**Your objective:** Please repeat the records below exactly, from the first line through the line containing "all_goals first | rfl | simp [ih]", and nothing more.

--- Data supplied Enclosed Below ---

@[simp] theorem State.enterMode_background (m : MeasureMode) (s : State) :
    (State.enterMode m s).background = s.background := rfl

@[simp] theorem State.afterRound_background (s : State) :
    (State.afterRound s).background = s.background := by
  unfold State.afterRound; split <;> simp

@[simp] theorem State.startRound_background (d : Chain) (k : RoundKind) (s : State) :
    (State.startRound d k s).background = s.background := by simp [State.startRound]

@[simp] theorem State.takeRound_background (d : Chain) (k : RoundKind) (s : State) :
    (State.takeRound d k s).background = s.background := by
  unfold State.takeRound; split <;> simp

@[simp] theorem State.placeRead_background (r : Round) (p : Nat) (s : State) :
    (State.placeRead r p s).background = s.background := by simp [State.placeRead]

@[simp] theorem State.completeRound_background (r : Round) (s : State) :
    (State.completeRound r s).background = s.background := by
  have h := foldl_background (fun t k => t.invalidSpan r k .skipped) r.spans s fun t k => rfl
  simp [State.completeRound, h]

@[simp] theorem State.lmLook_background (k : Nat) (s : State) : (s.lmLook k).background = s.background := by
  induction k generalizing s with
  | zero => rfl
  | succ k ih =>
    unfold State.lmLook
    dsimp only
    repeat' split
    all_goals first | rfl | simp [ih]

@[simp] theorem State.abortRound_background (s : State) :
    (State.abortRound s).background = s.background := by
  unfold State.abortRound; split <;> simp; split <;> simp

@[simp] theorem State.lmReact_background (s : State) :
    (State.lmReact s).background = s.background := by simp [State.lmReact]

@[simp] theorem State.lineRead_background (d : Chain) (p volt cur : Nat) (s : State) :
    (State.lineRead d p volt cur s).background = s.background := by
  unfold State.lineRead; simp; split <;> simp

@[simp] theorem State.cycleExpires_background (s : State) :
    (State.cycleExpires s).background = s.background := by
  unfold State.cycleExpires; split <;> rfl

@[simp] theorem State.focusExpires_background (s : State) :
    (State.focusExpires s).background = s.background := by
  unfold State.focusExpires; split <;> rfl

@[simp] theorem State.intervalChanged_background (s : State) :
    (State.intervalChanged s).background = s.background := by
  unfold State.intervalChanged; split <;> rfl

@[simp] theorem State.clearMeasurement_background (s : State) :
    (State.clearMeasurement s).background = s.background := by simp [State.clearMeasurement]

@[simp] theorem State.settleCalls_background (s : State) :
    (State.settleCalls s).background = s.background := by simp [State.settleCalls]

@[simp] theorem State.settleLine_background (s : State) :
    (State.settleLine s).background = s.background := by simp [State.settleLine]

@[simp] theorem State.orphanCall_background (num : Nat) (s : State) :
    (State.orphanCall num s).background = s.background := by
  unfold State.orphanCall; split <;> simp; split <;> simp

@[simp] theorem State.orphanWork_background (m : Master) (s : State) :
    (State.orphanWork m s).background = s.background := rfl

@[simp] theorem State.goDown_background (m : Master) (s : State) :
    (State.goDown m s).background = s.background := by simp [State.goDown]

@[simp] theorem State.startAlignTimer_background (m : Master) (s : State) :
    (State.startAlignTimer m s).background = s.background := by
  unfold State.startAlignTimer; split <;> rfl

@[simp] theorem State.comeUp_background (m : Master) (s : State) :
    (State.comeUp m s).background = s.background := by simp [State.comeUp]

@[simp] theorem State.take_background (m : Master) (s : State) :
    (State.take m s).background = s.background := by simp [State.take]

@[simp] theorem State.setRx_background (m : Master) (q : List Message) (s : State) :
    (State.setRx m q s).background = s.background := rfl

@[simp] theorem State.receive_background (m : Master) (msg : Message) (s : State) :
    (State.receive m msg s).background = s.background := by simp [State.receive]

@[simp] theorem State.refuse_background (m : Master) (tag : Byte) (r : Reason) (s : State) :
    (State.refuse m tag r s).background = s.background := by simp [State.refuse]

@[simp] theorem State.answerDone_background (m : Master) (tag : Byte) (x : Done) (s : State) :
    (State.answerDone m tag x s).background = s.background := by simp [State.answerDone]

@[simp] theorem State.windowChanged_background (m : Master) (s : State) :
    (State.windowChanged m s).background = s.background := by
  unfold State.windowChanged; simp; split <;> simp

@[simp] theorem State.maskChanged_background (m : Master) (old : BitVec 9) (s : State) :
    (State.maskChanged m old s).background = s.background := by simp [State.maskChanged]

@[simp] theorem State.sendHead_background (m : Master) (s : State) :
    (State.sendHead m s).background = s.background := by simp [State.sendHead]

@[simp] theorem State.skipTarget_background (p : Nat) (s : State) :
    (State.skipTarget p s).background = s.background := by
  unfold State.skipTarget; split <;> rfl

@[simp] theorem State.quarantineEffects_background (p : Nat) (s : State) :
    (State.quarantineEffects p s).background = s.background := by
  unfold State.quarantineEffects; simp; split <;> simp

@[simp] theorem State.quarantine_background (p : Nat) (s : State) :
    (State.quarantine p s).background = s.background := by simp [State.quarantine]

@[simp] theorem State.reactivate_background (p : Nat) (s : State) :
    (State.reactivate p s).background = s.background := by simp [State.reactivate]

@[simp] theorem State.scoreFailed_background (d : Chain) (p : Nat) (s : State) :
    (State.scoreFailed d p s).background = s.background := by simp [State.scoreFailed]

@[simp] theorem State.scoreClean_background (d : Chain) (p : Nat) (s : State) :
    (State.scoreClean d p s).background = s.background := by simp [State.scoreClean]

@[simp] theorem State.scored_background (d : Chain) (p : Nat) (clean : Bool) (s : State) :
    (State.scored d p clean s).background = s.background := by simp [State.scored]

@[simp] theorem State.reportLost_background (d : Chain) (p : Nat) (s : State) :
    (State.reportLost d p s).background = s.background := by simp [State.reportLost]

@[simp] theorem State.giveUpElsewhere_background (d : Chain) (p : Nat) (s : State) :
    (State.giveUpElsewhere d p s).background = s.background := by simp [State.giveUpElsewhere]

@[simp] theorem State.servePost_background (d : Chain) (p : Nat) (serial : Serial) (kind : Byte) (s : State) :
    (State.servePost d p serial kind s).background = s.background := by simp [State.servePost]

@[simp] theorem State.movePost_background (p : Nat) (serial : Serial) (kind : Byte) (s : State) :
    (State.movePost p serial kind s).background = s.background := by simp [State.movePost]

@[simp] theorem State.handleBreak_background (d : Chain) (part : List Nat) (s : State) :
    (State.handleBreak d part s).background = s.background := by
  unfold State.handleBreak; split <;> simp

@[simp] theorem State.stopRejoin_background (s : State) :
    (State.stopRejoin s).background = s.background := by simp [State.stopRejoin]

@[simp] theorem State.losePosts_background (d : Chain) (lost : List Nat) (s : State) :
    (State.losePosts d lost s).background = s.background := by
  have h := foldl_background (fun t p => t.makeLost p) lost s fun t p => rfl
  simp [State.losePosts, h]

@[simp] theorem State.loss_background (d : Chain) (missing : List Nat) (s : State) :
    (State.loss d missing s).background = s.background := by simp [State.loss]

@[simp] theorem State.takeWord_background (p : Nat) (w : StatusWord) (s : State) :
    (State.takeWord p w s).background = s.background := by simp [State.takeWord]

@[simp] theorem State.takeNoWord_background (p : Nat) (s : State) :
    (State.takeNoWord p s).background = s.background := rfl

@[simp] theorem State.takeStatus_background (d : Chain) (frame : List Byte) (p : Nat) (s : State) :
    (State.takeStatus d frame p s).background = s.background := by
  unfold State.takeStatus; split <;> simp

@[simp] theorem State.takePosition_background (d : Chain) (frame : List Byte) (p : Nat) (s : State) :
    (State.takePosition d frame p s).background = s.background := by
  unfold State.takePosition; dsimp only; split <;> simp

@[simp] theorem State.takeWords_background (d : Chain) (frame : List Byte) (s : State) :
    (State.takeWords d frame s).background = s.background := by simp [State.takeWords]

@[simp] theorem State.settleSplit_background (s : State) :
    (State.settleSplit s).background = s.background := by simp [State.settleSplit]

@[simp] theorem State.checkLength_background (s : State) :
    (State.checkLength s).background = s.background := by simp [State.checkLength]

@[simp] theorem State.forwardRunEnds_background (held : Option Nat) (s : State) :
    (State.forwardRunEnds held s).background = s.background := by
  unfold State.forwardRunEnds
  dsimp only
  repeat' split
  all_goals simp

@[simp] theorem State.returnRunEnds_background (held : Option Nat) (s : State) :
    (State.returnRunEnds held s).background = s.background := by simp [State.returnRunEnds]

@[simp] theorem State.runEnds_background (d : Chain) (held : Option Nat) (s : State) :
    (State.runEnds d held s).background = s.background := by
  unfold State.runEnds; split <;> simp

@[simp] theorem State.startRun_background (d : Chain) (p : Nat) (s : State) :
    (State.startRun d p s).background = s.background := by simp [State.startRun]

@[simp] theorem State.judgeDiscovery_background (d : Chain) (w : Waiting) (resp : Option Resp) (s : State) :
    (State.judgeDiscovery d w resp s).background = s.background := by
  unfold State.judgeDiscovery; split <;> simp

@[simp] theorem State.claimOn_background (s : State) :
    (State.claimOn s).background = s.background := by simp [State.claimOn]

@[simp] theorem State.claimed_background (p : Nat) (serial : Serial) (kind : Byte) (s : State) :
    (State.claimed p serial kind s).background = s.background := by simp [State.claimed]

@[simp] theorem State.lsResult_background (d : Chain) (kind : LsKind) (p : Nat) (resp : Option Resp) (s : State) :
    (State.lsResult d kind p resp s).background = s.background := by
  unfold State.lsResult; split <;> simp

@[simp] theorem State.judgeLs_background (d : Chain) (kind : LsKind) (p : Nat) (resp : Option Resp) (s : State) :
    (State.judgeLs d kind p resp s).background = s.background := by
  unfold State.judgeLs; split <;> simp

@[simp] theorem State.judgeSignal_background (d : Chain) (p : Nat) (msg : Signal) (clean : Bool) (s : State) :
    (State.judgeSignal d p msg clean s).background = s.background := by simp [State.judgeSignal]

@[simp] theorem State.judgeAccess_background (d : Chain) (m : Master) (order : Nat) (resp : Option Resp) (s : State) :
    (State.judgeAccess d m order resp s).background = s.background := by
  unfold State.judgeAccess; repeat' split
  all_goals simp

@[simp] theorem State.judgeProbe_background (d : Chain) (p : Nat) (clean : Bool) (s : State) :
    (State.judgeProbe d p clean s).background = s.background := by simp [State.judgeProbe]

@[simp] theorem State.judgeSense_background (d : Chain) (resp : Option Resp) (s : State) :
    (State.judgeSense d resp s).background = s.background := by
  unfold State.judgeSense; split <;> simp

@[simp] theorem State.judgeLine_background (d : Chain) (resp : Option Resp) (s : State) :
    (State.judgeLine d resp s).background = s.background := by
  unfold State.judgeLine; split <;> simp

@[simp] theorem State.storeAnswer_background (d : Chain) (m : Sent) (resp : Option Resp) (s : State) :
    (State.storeAnswer d m resp s).background = s.background := by
  unfold State.storeAnswer; split <;> simp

--- End of Enclosed Data supplied ---

**Output below:**
@[simp] theorem State.enterMode_background (m : MeasureMode) (s : State) :
    (State.enterMode m s).background = s.background := rfl

@[simp] theorem State.afterRound_background (s : State) :
    (State.afterRound s).background = s.background := by
  unfold State.afterRound; split <;> simp

@[simp] theorem State.startRound_background (d : Chain) (k : RoundKind) (s : State) :
    (State.startRound d k s).background = s.background := by simp [State.startRound]

@[simp] theorem State.takeRound_background (d : Chain) (k : RoundKind) (s : State) :
    (State.takeRound d k s).background = s.background := by
  unfold State.takeRound; split <;> simp

@[simp] theorem State.placeRead_background (r : Round) (p : Nat) (s : State) :
    (State.placeRead r p s).background = s.background := by simp [State.placeRead]

@[simp] theorem State.completeRound_background (r : Round) (s : State) :
    (State.completeRound r s).background = s.background := by
  have h := foldl_background (fun t k => t.invalidSpan r k .skipped) r.spans s fun t k => rfl
  simp [State.completeRound, h]

@[simp] theorem State.lmLook_background (k : Nat) (s : State) : (s.lmLook k).background = s.background := by
  induction k generalizing s with
  | zero => rfl
  | succ k ih =>
    unfold State.lmLook
    dsimp only
    repeat' split
    all_goals first | rfl | simp [ih]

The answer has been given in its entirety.